Fitness
Computational Drug Repurposing Approaches Can Help Identify New Medications for Opioid Use Disorder
Opioid use disorder (OUD) is a problematic pattern of opioid use that causes significant impairment or distress.1 In 2022, an estimated 6.1 million Americans had a diagnosis of OUD, with opioid-involved overdose deaths nearly doubling from 49,860 in 2019 to 81,806 in 2022.1,2 Three medications are safe and effective for OUD: naltrexone, buprenorphine, and methadone. However, attrition and relapse rates are high among patients who use these medications. A need for additional safe and effective treatments for OUD is apparent, but the extensive drug discovery process is a barrier in producing timely solutions. A team of scientists from Case Western Reserve University in Cleveland Ohio have examined data-driven computational drug repurposing approaches to identify potential treatments for OUD.3
Computational approaches for drug repurposing involve systematic analysis of an array of different data. Strategies include obtaining data from genomic signature matching, molecular docking and drug-target interaction prediction, network/graph-based analysis, machine/deep learning, and Mendelian randomization.

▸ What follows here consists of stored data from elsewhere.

/-- 2.3: [0x000FFF00], 12 ones of 32: the unused FIRST_WORDs are 0. -/
theorem test_scan_first_words : afterStep (flying 2 (loaded 1 0x000FFF00 0xFFFFFFFF))
    (fun t => t.scan.highCount == 12 && t.scan.pulseWidth0 == 20 && t.scan.pulseCount0 == 2 && t.scan.pulseCount1 == 1 &&
      t.scan.firstWords == #v[0x000FFF00, 0, 0, 0, 0, 0, 0, 0, 0, 0]) = true := by decide +kernel

/-- The SCAN group of [0x00FFFF00] (2.3), in a core with SCAN_VALID set and a rate. -/
def scanned (rate : DWord) : State :=
  { State.resetWith small with
    status := { Status.zero with scanValid := true }
    sampleRateLo := rate.extractLsb' 0 32, sampleRateHi := rate.extractLsb' 32 32
    scan :=
      { ScanGroup.zero with
        highCount := 16, transitions := 2, pulseWidth0 := 16, pulseWidth1 := 16, pulseCount0 := 2, pulseCount1 := 1
        totalSamples := 32, scanWords := 1, firstCount := 1 } }

/-- 2.4: rate 3.5e6 (0x414AB3F000000000): a rounded duration and a frequency that is not exactly 109375. -/
theorem test_derive_rounds : afterStep (flying 3 (scanned 0x414AB3F000000000))
    (fun t => t.derive.dutyCycle == 0x42480000 && t.derive.avgHighPulse == 0x41800000 &&
      t.derive.avgLowPulse == 0x41000000 && t.derive.signalType == .perfectSquare &&
      t.derive.durationHi ++ t.derive.durationLo == 0x3EE32C88B7AB58A1#64 &&
      t.derive.freqHi ++ t.derive.freqLo == 0x40FAB3F000000001#64) = true := by decide +kernel

/-- 2.4: -0.0 is no rate: BAD_RATE, SCAN_VALID stays. -/
theorem test_derive_bad_rate : afterStep (flying 3 (scanned 0x8000000000000000))
    (fun t => t.derive == DeriveGroup.zero && statusOf t == 0x02030506) = true := by decide +kernel

/-- 2.5: [0x00FFFF00] with MARK_EN 1 and MARK_HINT 33: two markers. -/
theorem test_reduce_markers : afterStep (flying 4 { loaded 1 0x00FFFF00 0 with markEn := true, markHint := 33 })
    (fun t => t.reduce.threshold == 3 && t.reduce.markers == 2 && levelsWord t 0 == 0xFFFFFC98 &&
      statusOf t == 0x08040002) = true := by decide +kernel

/-- 2.5: [0x00008000], a spike whose next run is larger. -/
theorem test_reduce_spike : afterStep (flying 4 (loaded 1 0x00008000 0))
    (fun t => t.reduce.runsBuilt == 3 && t.reduce.merges == 1 && levelsWord t 0 == 0xFFFFFFF0 &&
      t.runMem == [{ level := false, length := 15 }, { level := false, length := 17 }]) = true := by decide +kernel

/-- 2.6: CLEAR after a SCAN: STATUS 0x00060002, every count 0. -/
theorem test_clear_after_scan : afterStep (flying 6 (scanned 0))
    (fun t => t.scan == ScanGroup.zero && statusOf t == 0x00060002) = true := by decide +kernel

/-- 2.6: the word 0x11 after a SCAN: BAD_OPCODE, LAST_OP 1, the SCAN group stays. -/
theorem test_reserved_word : afterStep (flying 0x11 (scanned 0))
    (fun t => t.scan.highCount == 16 && statusOf t == 0x02010706) = true := by decide +kernel

/-- 2.7: RD 0x012 is misaligned: 0 and AERR. -/
theorem test_bus_misaligned : afterStep (facing [rd 0x012] { loaded 1 0 0 with readData := 5 })
    (fun t => t.readData == 0 && t.status.aerr) = true := by decide +kernel

/-- 2.7: while BUSY a write to HIGH_COUNT sets AERR, not WERR. -/
theorem test_bus_read_only_busy : afterStep (facing [wr 0x040 7] (flying 2 (loaded 1 0 0)))
    (fun t => t.status.aerr && !t.status.werr) = true := by decide +kernel

/-- 2.7: while BUSY a write to WORD_COUNT is dropped and sets WERR. -/
theorem test_bus_dropped : afterStep (facing [wr 0x01C 7] (flying 2 (loaded 1 0 0)))
    (fun t => t.wordCount == 1 && t.status.werr && !t.status.aerr) = true := by decide +kernel

/-- 2.7: RD 0x408 is reserved with MAX_LEVELS 32. -/
theorem test_bus_levels_end : targetAt small 0x404 = some (.levels 1) ∧ targetAt small 0x408 = none := by decide +kernel

/-! ### Witnesses: hypotheses of the statements met by concrete states -/

/-- The operands a test command latches. -/
def opsOf (w : Word) (s : State) : Latched := latch w s

/-- StepRunsTheCommandInFlight, EveryCommandCompletes, CommandsWriteOnlyTheirGroup. -/
theorem test_witness_step_runs :
    (flying 2 (loaded 2 1 2)).phase = .busy (opsOf 2 (loaded 2 1 2)) ∧ decode (opsOf 2 (loaded 2 1 2)).word = .ok .scan ∧
      (flying 2 (loaded 2 1 2)).events = [] ∧
      (facing [.engine, rd 0] (flying 2 (loaded 2 1 2))).events = .engine :: [rd 0] := ⟨rfl, rfl, rfl, rfl⟩

/-- StepTakesOneEvent. -/
theorem test_witness_one_event :
    (loaded 2 1 2).phase = .idle ∧ (loaded 2 1 2).events = [] ∧
      (facing [.engine, rd 0] (loaded 2 1 2)).events = .engine :: [rd 0] ∧
      ∃ t, step (facing [rd 0] (loaded 2 1 2)) = .next t := ⟨rfl, rfl, rfl, _, rfl⟩

/-- CommandWriteWhileIdleIsAccepted. -/
theorem test_witness_accepted :
    (facing [wr 0x014 0x80000002, .engine] (scanned 7)).rst = false ∧
      (facing [wr 0x014 0x80000002, .engine] (scanned 7)).phase = .idle ∧
      (facing [wr 0x014 0x80000002, .engine] (scanned 7)).events =
        .access (.write .w32 0x014 0x80000002) :: [.engine] := ⟨rfl, rfl, rfl⟩

/-- ReservedWordCompletesWithBadOpcode: the smallest and the largest reserved word. -/
theorem test_witness_reserved :
    (∀ i, (0 : Word) ≠ encode i) ∧ (∀ i, (0xFFFFFFFF : Word) ≠ encode i) ∧
      ∃ t, step (facing [wr 0x014 0, .engine] (scanned 7)) = .next t :=
  ⟨fun i => by cases i <;> decide, fun i => by cases i <;> decide, _, rfl⟩

/-- ExecWhileIdleIsWriteThenCompletion. -/
theorem test_witness_exec_idle :
    (facing [wr 0x014 (encode .scan), .engine] (loaded 2 1 2)).rst = false ∧
      (facing [wr 0x014 (encode .scan), .engine] (loaded 2 1 2)).phase = .idle ∧
      ∃ t, step (facing [wr 0x014 (encode .scan), .engine] (loaded 2 1 2)) = .next t := ⟨rfl, rfl, _, rfl⟩

/-- AcceptedCommandCompletesEventually. -/
theorem test_witness_eventually :
    (facing [rd 0x018, wr 0x01C 5, .engine] (flying 4 (loaded 1 1 2))).phase = .busy (opsOf 4 (loaded 1 1 2)) ∧
      (facing [rd 0x018, wr 0x01C 5, .engine] (flying 4 (loaded 1 1 2))).rst = false ∧
      ∀ b, Event.reset b ∉ (facing [rd 0x018, wr 0x01C 5, .engine] (flying 4 (loaded 1 1 2))).events :=
  ⟨rfl, rfl, by decide⟩

/-- OddAccessesAreRefused: each ground of R151, a width and an alignment. -/
theorem test_witness_odd :
    (facing [.access (.read .w8 0x018)] (scanned 7)).rst = false ∧
      (facing [.access (.read .w8 0x018)] (scanned 7)).events = .access (.read .w8 0x018) :: [] ∧
      (Access.read .w8 0x018).width ≠ .w32 ∧ (Access.write .w64 0x018 1).width ≠ .w32 ∧
      (Access.read .w32 0x012).offset.toNat % 4 ≠ 0 ∧ (Access.write .w32 0xFFFFFFFF 1).offset.toNat % 4 ≠ 0 :=
  ⟨rfl, rfl, by decide, by decide, by decide, by decide⟩

/-- UnmappedAccessesAreRefused: both ends of each reserved or unmapped range of the test core (R96), and the ends of the
mapped ranges beside them. -/
theorem test_witness_unmapped :
    noStateAt small 0x030 ∧ noStateAt small 0x03C ∧ noStateAt small 0x08C ∧ noStateAt small 0x09C ∧
      noStateAt small 0x0D8 ∧ noStateAt small 0x3FC ∧ noStateAt small 0x408 ∧ noStateAt small 0xFFFC ∧
      noStateAt small 0x10008 ∧ noStateAt small 0xFFFFFFFC ∧ ¬noStateAt small 0x02C ∧ ¬noStateAt small 0x040 ∧
      ¬noStateAt small 0x0D4 ∧ ¬noStateAt small 0x400 ∧ ¬noStateAt small 0x404 ∧ ¬noStateAt small 0x10000 ∧
      ¬noStateAt small 0x10004 := by
  and_intros <;> unfold noStateAt <;> decide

Once researchers identify potential drug candidates for OUD by way of 1 or a combination of these computational methods, they evaluate selected drugs using real-world data from patient electronic health records (EHR). The authors note that although observational studies of this nature may garner strong results, using patient EHR data can have limitations such as over-, mis-, or under-diagnosis; unmeasured or uncontrolled confounders; self-selection; reverse causality; and other potential biases.3
The authors discussed a retrospective case-control study published in Molecular Psychiatry which evaluated the top 20 drug candidates for OUD using de-identified population-level EHR data of more than 72.9 million patients across all 50 states.4 Based on their analysis of patient EHR data, 5 medications (tramadol, olanzapine, mirtazapine, bupropion, and atomoxetine) were associated with significantly better OUD remission among patients with OUD. Causality cannot be inferred based on this data alone, but researchers may consider these drug candidates for evaluation in future randomized-controlled trials.3
About the Author
Sabina Palmieri, PharmD, is a clinical pharmacy specialist at Community Healtah Network of Connecticut in Wallingford.
Computational drug repurposing approaches can be used to identify promising candidate drugs, several of which have shown potential clinical effectiveness for improvements in OUD remission in real-world populations. However, challenges exist in employing these strategies, including the limited availability of comprehensive, integrated, and standardized databases for OUD. Interpretability is also challenging because OUD is a multifactorial disease, and individuals with OUD may require more personalized treatment solutions. Regardless, drug repurposing may be promising in discovering potentially effective treatment for OUD by using large publicly available datasets and computational methodologies.